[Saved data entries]

/-- An ENV step keeps CFGR but for SWS (R140). -/
theorem envEffect_cfgr_and_not_sws (k : EnvKind) (s : State) :
    (envEffect k s).reg.cfgr &&& ~~~ s.cfg.swsMask = s.reg.cfgr &&& ~~~ s.cfg.swsMask := by
  have hro : s.cfg.ro .cfgr = s.cfg.swsMask := BitVec.or_zero
  exact envEffect_get_and_of_disjoint (q := .cfgr) (hro ▸ not_mask_and_self _)

/-- Every turn keeps what the latches of a pending step hold. -/
theorem TurnEffect.pendingInv {s s' : State} {t : Turn} (h : TurnEffect s t s') (hs : PendingInv s) :
    PendingInv s' := by
  cases h with
  | reset => exact .of_not_pending nofun nofun
  | pass => exact hs
  | hostFault | read | ctrlFault =>
    exact hs.keep rfl (fun hop => ⟨hop, rfl, rfl⟩) fun hop => ⟨hop, rfl, rfl⟩
  | env k =>
    refine hs.keep (envEffect_cfg _ _) (fun hop => ?_) fun hop => ?_
    · exact ⟨(envEffect_op k s).symm.trans hop, envEffect_rstReg _ _, envEffect_rstMask _ _⟩
    · exact ⟨(envEffect_op k s).symm.trans hop, envEffect_prescVal _ _, envEffect_cfgr_and_not_sws k s⟩
  | hostWrite _ _ _ _ _ _ _ _ hop | periphEnable _ _ _ _ _ hop | enableOsc _ hop | pollOsc _ hop
  | enablePll _ hop | pollPll _ hop | switch _ hop =>
    exact .of_not_pending (by simp [hop]) (by simp [hop])
  | clkInit | pollSwitch | resetClear | prescWrite => exact .of_not_pending nofun nofun
  | periphReset id p r _ hp hr =>
    exact ⟨fun _ => ⟨p, List.mem_of_getElem? hp, hr, rfl⟩, nofun⟩
  | prescaler _ sel d _ _ _ _ hdiv => exact ⟨nofun, fun _ => ⟨sel, replace_xor_and_not hdiv⟩⟩

/-! ### The whole invariant -/

/-- Every turn keeps the invariant of the sequencer. -/
theorem TurnEffect.sequencerInv {s s' : State} {t : Turn} (h : TurnEffect s t s') (hs : SequencerInv s) :
    SequencerInv s' where
  control := h.controlInv hs.control
  registers := h.registerInv hs.registers
  progress := h.progressInv hs
  pending := h.pendingInv hs.pending

/-- The invariant says nothing of the agenda. -/
theorem SequencerInv.of_choice {s : State} (h : SequencerInv s) (a : List Turn) (d : Nat) :
    SequencerInv { s with agenda := a, draws := d } where
  control := h.control.of_record rfl rfl rfl rfl h.control.opInit
  registers := h.registers.of_eq rfl rfl
  progress := h.progress.keep rfl rfl (.of_eq rfl rfl) fun hop => ⟨hop, rfl, rfl⟩
  pending := h.pending.keep rfl (fun hop => ⟨hop, rfl, rfl⟩) fun hop => ⟨hop, rfl, rfl⟩

/-- Settles O53: `TurnEffect.sequencerInv` after the choice of the turn. -/
theorem stepKeepsSequencerInvariant : Obligations.StepKeepsSequencerInvariant := by
  exact fun s s' hs h =>
    step_keeps (fun _ a d hs => hs.of_choice a d) (fun _ _ _ _ hs h => h.sequencerInv hs) hs h

/-- The invariant of the sequencer right after block reset (10_state.md R45). -/
theorem SequencerInv.ofReset {cfg : Config} (hwf : cfg.wf = true) (b : Byte) :
    SequencerInv (State.ofReset cfg b) where
  control := .of_reset rfl rfl rfl ⟨rfl, rfl, rfl⟩
  registers := .of_reset hwf rfl
  progress := .of_reset rfl rfl
  pending := .of_not_pending nofun nofun

/-- Settles O55: the reset state of each invariant, and the default configuration is well-formed. -/
theorem resetMeetsEveryInvariant : Obligations.ResetMeetsEveryInvariant := by
  refine ⟨fun cfg b hwf => ⟨.ofReset hwf b, .of_reset hwf rfl, b, fun r => rfl⟩, ?_, ?_⟩
  · exact .ofReset (default_wf true true) _
  · exact .of_reset (default_wf true true) rfl

/-! ### The composed value -/

/-- The fields of a value that is two disjoint fields. -/
theorem getField_placeField {lo width : Nat} (x : BitVec width) (h : lo + width ≤ 32) :
    getField lo width (placeField lo x) = x := by
  refine BitVec.eq_of_getLsbD_eq fun i hi => ?_
  rw [getLsbD_getField, getLsbD_placeField]
  simp [hi, show lo + i < 32 by omega]

/-- The state after the acceptance of a CLK_INIT (41_clock_tree_init.md R121). -/
def clkInitAccepted (pllSrc : Byte) (mul : BitVec 4) (s : State) : State :=
  { stored .ctrl .cfgr (compose s.cfg.layout pllSrc mul) .write (compose s.cfg.layout pllSrc mul) s with
    cfgLatch := compose s.cfg.layout pllSrc mul, op := .init, fsm := .cfgPrimed }

/-- A CLK_INIT that starts the initializer has been accepted. -/
theorem eq_of_clkInit {s s' : State} {src pllSrc : Byte} {mul : BitVec 4}
    (h : exec (.clkInit src pllSrc mul) s = .next s') (hop : s.op = .idle) (hop' : s'.op = .init) :
    s' = clkInitAccepted pllSrc mul s := by
  have heffect := exec_effect (decodeOfEncodeIsTheInstruction (.clkInit src pllSrc mul)) h
  cases heffect with
  | clkInit src' pllSrc' mul' hd =>
    rw [decodeOfEncodeIsTheInstruction, Except.ok.injEq, Instr.clkInit.injEq] at hd
    obtain ⟨-, rfl, rfl⟩ := hd
    rfl
  | pass | hostFault | read | hostWrite | periphEnable => simp [hop] at hop'
  | periphReset | prescaler => cases hop'

/-- The step-1 write (R121). -/
theorem clkInitAccepted_cfgr (pllSrc : Byte) (mul : BitVec 4) (s : State) :
    (clkInitAccepted pllSrc mul s).reg.cfgr =
      filtered s.cfg .cfgr s.reg.cfgr (compose s.cfg.layout pllSrc mul) := rfl

/-- Settles O25: the two fields of the composed value are disjoint, and the step-1 write stores all of its
writable bits, so 0 in every prescaler field. -/
theorem composeSetsOnlyThePllFields : Obligations.ComposeSetsOnlyThePllFields := by
  refine ⟨fun c pllSrc mul hwf => ⟨?_, ?_, ?_⟩, fun pllSrc mul => compose_eq _ _ _,
    fun mul => compose_eq _ _ _, fun s s' src pllSrc mul sel hwf h hop hop' => ?_⟩
  · obtain ⟨-, -, -, -, -, -, -, -, hrange, -⟩ := Config.range hwf
    obtain ⟨hdisjoint, -⟩ := Config.pll_disjoint hwf
    refine Eq.trans (getField_congr hrange ?_) (getField_placeField _ hrange)
    rw [BitVec.and_comm] at hdisjoint
    exact or_and_of_disjoint (Config.disjoint_of_subset (placeField_and_fieldMask _ _) hdisjoint) _
  · obtain ⟨-, -, -, -, -, -, -, -, -, hrange⟩ := Config.range hwf
    obtain ⟨hdisjoint, -⟩ := Config.pll_disjoint hwf
    refine Eq.trans (getField_congr hrange ?_) (getField_placeField _ hrange)
    rw [← fieldMask_one] at hdisjoint
    rw [compose, BitVec.or_comm]
    exact or_and_of_disjoint (Config.disjoint_of_subset (placeField_and_fieldMask _ _) hdisjoint) _
  · exact Config.disjoint_of_subset (compose_and_pllFields _ _ _) (mask_and_not_self _)
  · obtain ⟨-, -, -, hsrc, hmul⟩ := Config.pll_disjoint hwf
    rw [eq_of_clkInit h hop hop', clkInitAccepted_cfgr, filtered_and_of_subset _ _ _ _ (Config.presc_wm _ _)]
    refine Config.disjoint_of_subset (compose_and_pllFields _ _ _) ?_
    rw [BitVec.and_comm]
    exact and_or_eq_zero (hsrc sel) (hmul sel)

* [To do]: The lines of the data, from the first through the one containing "step hold. -/", are to be transcribed exactly.

* [Response to the exercise]:
/-- An ENV step keeps CFGR but for SWS (R140). -/
theorem envEffect_cfgr_and_not_sws (k : EnvKind) (s : State) :
    (envEffect k s).reg.cfgr &&& ~~~ s.cfg.swsMask = s.reg.cfgr &&& ~~~ s.cfg.swsMask := by
  have hro : s.cfg.ro .cfgr = s.cfg.swsMask := BitVec.or_zero
  exact envEffect_get_and_of_disjoint (q := .cfgr) (hro ▸ not_mask_and_self _)

/-- Every turn keeps what the latches of a pending step hold. -/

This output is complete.